- WHAT TO PRODUCE:
Please take the records that follow and repeat exactly the lines starting with the line with "(addr : Word)" and going on through the line with "(memRead16 addr (memWrite16".

- DATA SUPPLIED:
-- ==== Sys2Proof/Certificates/Slice0/Obligations.lean ====
section
/-! DEFINITION. The statements for the provers. Each docstring names the rule of the spec it
formalises. A meaning is given the state after the fetch (R14), so an equation `exec i s = .next { s with … }`
says the whole effect: every field the update does not name is unchanged. Statements about the machine's step
take the fetch in.

What is the model's own and no rule of the spec, wherever a statement speaks of it: the canonical form of the
memory list (log 3), the platform and the inputs as fields of State (log 4, log 6), the record of accesses `bus`
(log 13), the counter `draws` and the free values (log 9, log 10, log 18), and the refusal at an address whose
read has a side effect (log 11). -/

open Sys2Proof Sys2Proof.Machine

/-! ### Encoding -/

/-- R80, R81, R90: decoding the bytes of an instruction, whatever follows them, gives the instruction and
the bytes that follow. For all 220 constructors and every operand. -/
def Obligations.DecodeOfEncodeIsTheInstruction : Prop :=
  ∀ (i : Instr) (rest : List Byte), decode (encode i ++ rest) = .ok (i, rest)

/-- R80, R90: every byte string has one meaning: what decodes is the encoding of what it decodes to,
followed by the bytes left over. -/
def Obligations.DecodedBytesAreTheEncoding : Prop :=
  ∀ (bs rest : List Byte) (i : Instr), decode bs = .ok (i, rest) → bs = encode i ++ rest

/-- R91, R93: a first byte is rejected as unassigned exactly when it is one of the 36; every other first
byte followed by two bytes is decoded. -/
def Obligations.DecoderRejectsExactlyTheUnassigned : Prop :=
  ∀ (op b1 b2 : Byte) (rest : List Byte),
    (decode (op :: rest) = .error (.unassigned op) ↔ op ∈ unassignedOpcodes) ∧
    (op ∉ unassignedOpcodes → ∃ i left, decode (op :: b1 :: b2 :: rest) = .ok (i, left))

/-- R89, R93, R291: what the opcode table's layout says of every assigned opcode: its mode is a function of
its high nibble, except 8D; its length is 1 for INHER, 2 for REL, DIR, INDXD and IMMED with an 8-bit register,
3 for EXTND and for the six immediates 83, 8C, 8E, C3, CC, CE; and in the columns 9 and D the DIR form takes
one cycle fewer than the EXTND form $20 later, the INDXD form as many as the EXTND form. -/
def Obligations.TheTableIsRegular : Prop :=
  (∀ (op : Byte) (row : OpRow), opcodeRow op = some row →
    row.mode =
      (if op = 0x8D then .rel
       else if op.toNat / 16 ∈ [0, 1, 3, 4, 5] then .inher
       else if op.toNat / 16 = 2 then .rel
       else if op.toNat / 16 ∈ [6, 10, 14] then .indxd
       else if op.toNat / 16 ∈ [7, 11, 15] then .extnd
       else if op.toNat / 16 ∈ [8, 12] then .immed
       else .dir) ∧
    formLength row.form =
      (match row.mode with
       | .inher => 1
       | .rel => 2
       | .dir => 2
       | .indxd => 2
       | .extnd => 3
       | .immed => if op ∈ [0x83, 0x8C, 0x8E, 0xC3, 0xCC, 0xCE] then 3 else 2)) ∧
  (∀ (op : Byte) (d x e : OpRow), op.toNat / 16 = 9 ∨ op.toNat / 16 = 13 →
    opcodeRow op = some d → opcodeRow (op + 0x10) = some x → opcodeRow (op + 0x20) = some e →
    d.mnemonic = e.mnemonic ∧ x.mnemonic = e.mnemonic ∧ d.cycles + 1 = e.cycles ∧ x.cycles = e.cycles)

/-- R90, R94 to R96: words written out from the table decode to the instructions they stand for, the
repaired rows among them (9C, DF, FF, B0, 7A, 34, 26, C1, CC). -/
def Obligations.WordsOfTheTableDecode : Prop :=
  decode [0x01] = .ok (.nop, []) ∧
  decode [0x34] = .ok (.des, []) ∧
  decode [0x26, 0x05] = .ok (.bne 0x05, []) ∧
  decode [0x86, 0x12] = .ok (.ldaaImm 0x12, []) ∧
  decode [0xC1, 0x05] = .ok (.cmpbImm 0x05, []) ∧
  decode [0xCC, 0x12, 0x34] = .ok (.lddImm 0x1234, []) ∧
  decode [0x9C, 0x40] = .ok (.cpxDir 0x40, []) ∧
  decode [0xDF, 0x40] = .ok (.stxDir 0x40, []) ∧
  decode [0xB0, 0x12, 0x34] = .ok (.subaExt 0x1234, []) ∧
  decode [0x7A, 0x12, 0x34] = .ok (.decExt 0x1234, []) ∧
  decode [0xFF, 0x12, 0x34] = .ok (.stxExt 0x1234, []) ∧
  decode [0x8D, 0x10] = .ok (.bsr 0x10, [])

/-! ### Memory, stack, registers, operands -/

/-- R60, R59: what reads and writes do at each kind of address. Storage returns the byte last written and
keeps every other byte; rom and absent addresses and devices keep memory on a write; a read of storage or
rom returns what memory holds and draws nothing; a read of a device or an absent address returns some byte
and uses up one draw. Every access is recorded. The kinds of address are R59 and R60; that an access is
appended to the field `bus` (log 13), that a device or absent read is the free byte of log 10 and moves the
counter `draws` on (log 18), and the canonical form (log 3) are the model's choice. -/
def Obligations.AccessesByKindOfAddress : Prop :=
  ∀ (s : State) (addr : Word) (v : Byte),
    (kindAt s.platform addr = .storage → MemoryCanonical s →
      (memWrite8 addr v s).mem.read addr.toNat = v ∧
      (memRead8 addr (memWrite8 addr v s)).1 = v) ∧
    (∀ other : Nat, other ≠ addr.toNat → (memWrite8 addr v s).mem.read other = s.mem.read other) ∧
    (kindAt s.platform addr ≠ .storage → (memWrite8 addr v s).mem = s.mem) ∧
    (memWrite8 addr v s).bus = s.bus ++ [.write addr v] ∧
    (kindAt s.platform addr = .storage ∨ kindAt s.platform addr = .rom →
      memRead8 addr s =
        (s.mem.read addr.toNat,
         { s with bus := s.bus ++ [.read addr (s.mem.read addr.toNat)] })) ∧
    (kindAt s.platform addr ≠ .storage → kindAt s.platform addr ≠ .rom →
      ∃ w : Byte, memRead8 addr s =
        (w, { s with bus := s.bus ++ [.read addr w], draws := s.draws + 1 }))

/-- R52, R54: a 16-bit access is two byte accesses, at the address and at the next one modulo 2^16, the high
byte at the first; over storage a 16-bit read gives back what a 16-bit write has put there. -/
def Obligations.WordsAreBigEndian : Prop :=
  ∀ (s : State) (addr v : Word),
    memRead16 addr s =
      (join (memRead8 addr s).1 (memRead8 (addr + 1) (memRead8 addr s).2).1,
       (memRead8 (addr + 1) (memRead8 addr s).2).2) ∧
    memWrite16 addr v s = memWrite8 (addr + 1) (loByte v) (memWrite8 addr (hiByte v) s) ∧
    (kindAt s.platform addr = .storage → kindAt s.platform (addr + 1) = .storage → MemoryCanonical s →
      (memRead8 addr (memWrite16 addr v s)).1 = hiByte v ∧
      (memRead8 (addr + 1) (memWrite16 addr v s)).1 = loByte v ∧
      (memRead16 addr (memWrite16 addr v s)).1 = v)

/-- R9: the stack primitives in terms of the memory primitives; and what is pushed on storage is pulled again,
one byte or two, with SP back where it was. -/
def Obligations.StackPrimitives : Prop :=
  ∀ (s : State) (v : Byte) (w : Word),
    push8 v s = { memWrite8 s.sp v s with sp := s.sp - 1 } ∧
    pull8 s = memRead8 (s.sp + 1) { s with sp := s.sp + 1 } ∧
    push16 w s = push8 (hiByte w) (push8 (loByte w) s) ∧
    pull16 s = (join (pull8 s).1 (pull8 (pull8 s).2).1, (pull8 (pull8 s).2).2) ∧
    (MemoryCanonical s → StackInStorage s.platform s.sp 1 →
      (pull8 (push8 v s)).1 = v ∧ (pull8 (push8 v s)).2.sp = s.sp) ∧
    (MemoryCanonical s → StackInStorage s.platform s.sp 2 →
      (pull16 (push16 w s)).1 = w ∧ (pull16 (push16 w s)).2.sp = s.sp)

/-- R10, R12: the adders, with the sum taken in one bit more. -/
def Obligations.AddersFollowTheirFormula : Prop :=
  (∀ (a b : Byte) (cin : Bool),
    let t : BitVec 9 := a.setWidth 9 + b.setWidth 9 + (BitVec.ofBool cin).setWidth 9
    let r : Byte := t.setWidth 8
    add8 a b cin =
      { r := r, n := r.getLsbD 7, z := decide (r = 0),
        v := (a.getLsbD 7 && b.getLsbD 7 && !r.getLsbD 7) ||
             (!a.getLsbD 7 && !b.getLsbD 7 && r.getLsbD 7),
        c := t.getLsbD 8 } ∧
    halfCarry a b cin =
      ((a.extractLsb' 0 4).setWidth 5 + (b.extractLsb' 0 4).setWidth 5
        + (BitVec.ofBool cin).setWidth 5 : BitVec 5).getLsbD 4) ∧
  (∀ a b : Word,
    let t : BitVec 17 := a.setWidth 17 + b.setWidth 17
    let r : Word := t.setWidth 16
    add16 a b =
      { r := r, n := r.getLsbD 15, z := decide (r = 0),
        v := (a.getLsbD 15 && b.getLsbD 15 && !r.getLsbD 15) ||
             (!a.getLsbD 15 && !b.getLsbD 15 && r.getLsbD 15),
        c := t.getLsbD 16 })

/-- R11, R12: the subtractors: the result modulo 2^W, C the borrow of the unsigned operands, V the
formula of the sign bits. -/
def Obligations.SubtractorsFollowTheirFormula : Prop :=
  (∀ (a b : Byte) (bin : Bool),
    let r : Byte := a - b - (BitVec.ofBool bin).setWidth 8
    sub8 a b bin =
      { r := r, n := r.getLsbD 7, z := decide (r = 0),
        v := (a.getLsbD 7 && !b.getLsbD 7 && !r.getLsbD 7) ||
             (!a.getLsbD 7 && b.getLsbD 7 && r.getLsbD 7),
        c := decide (a.toNat < b.toNat + bin.toNat) }) ∧
  (∀ a b : Word,
    sub16 a b =
      { r := a - b, n := (a - b).getLsbD 15, z := decide (a - b = 0),
        v := (a.getLsbD 15 && !b.getLsbD 15 && !(a - b).getLsbD 15) ||
             (!a.getLsbD 15 && b.getLsbD 15 && (a - b).getLsbD 15),
        c := decide (a.toNat < b.toNat) })

/-- R33: V of an addition or a subtraction says exactly that the signed result does not fit. -/
def Obligations.OverflowIsSignedOverflow : Prop :=
  (∀ (a b : Byte) (cin : Bool),
    ((add8 a b cin).v = true ↔
      (a.toInt + b.toInt + cin.toNat < -128 ∨ 127 < a.toInt + b.toInt + cin.toNat)) ∧
    ((sub8 a b cin).v = true ↔
      (a.toInt - b.toInt - cin.toNat < -128 ∨ 127 < a.toInt - b.toInt - cin.toNat))) ∧
  (∀ a b : Word,
    ((add16 a b).v = true ↔ (a.toInt + b.toInt < -32768 ∨ 32767 < a.toInt + b.toInt)) ∧
    ((sub16 a b).v = true ↔ (a.toInt - b.toInt < -32768 ∨ 32767 < a.toInt - b.toInt)))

- EXERCISE OUTPUT:
  ∀ (s : State) (addr : Word) (v : Byte),
    (kindAt s.platform addr = .storage → MemoryCanonical s →
      (memWrite8 addr v s).mem.read addr.toNat = v ∧
      (memRead8 addr (memWrite8 addr v s)).1 = v) ∧
    (∀ other : Nat, other ≠ addr.toNat → (memWrite8 addr v s).mem.read other = s.mem.read other) ∧
    (kindAt s.platform addr ≠ .storage → (memWrite8 addr v s).mem = s.mem) ∧
    (memWrite8 addr v s).bus = s.bus ++ [.write addr v] ∧
    (kindAt s.platform addr = .storage ∨ kindAt s.platform addr = .rom →
      memRead8 addr s =
        (s.mem.read addr.toNat,
         { s with bus := s.bus ++ [.read addr (s.mem.read addr.toNat)] })) ∧
    (kindAt s.platform addr ≠ .storage → kindAt s.platform addr ≠ .rom →
      ∃ w : Byte, memRead8 addr s =
        (w, { s with bus := s.bus ++ [.read addr w], draws := s.draws + 1 }))

/-- R52, R54: a 16-bit access is two byte accesses, at the address and at the next one modulo 2^16, the high
byte at the first; over storage a 16-bit read gives back what a 16-bit write has put there. -/
def Obligations.WordsAreBigEndian : Prop :=
  ∀ (s : State) (addr v : Word),
    memRead16 addr s =
      (join (memRead8 addr s).1 (memRead8 (addr + 1) (memRead8 addr s).2).1,
       (memRead8 (addr + 1) (memRead8 addr s).2).2) ∧
    memWrite16 addr v s = memWrite8 (addr + 1) (loByte v) (memWrite8 addr (hiByte v) s) ∧
    (kindAt s.platform addr = .storage → kindAt s.platform (addr + 1) = .storage → MemoryCanonical s →
      (memRead8 addr (memWrite16 addr v s)).1 = hiByte v ∧
      (memRead8 (addr + 1) (memWrite16 addr v s)).1 = loByte v ∧
      (memRead16 addr (memWrite16 addr v s)).1 = v)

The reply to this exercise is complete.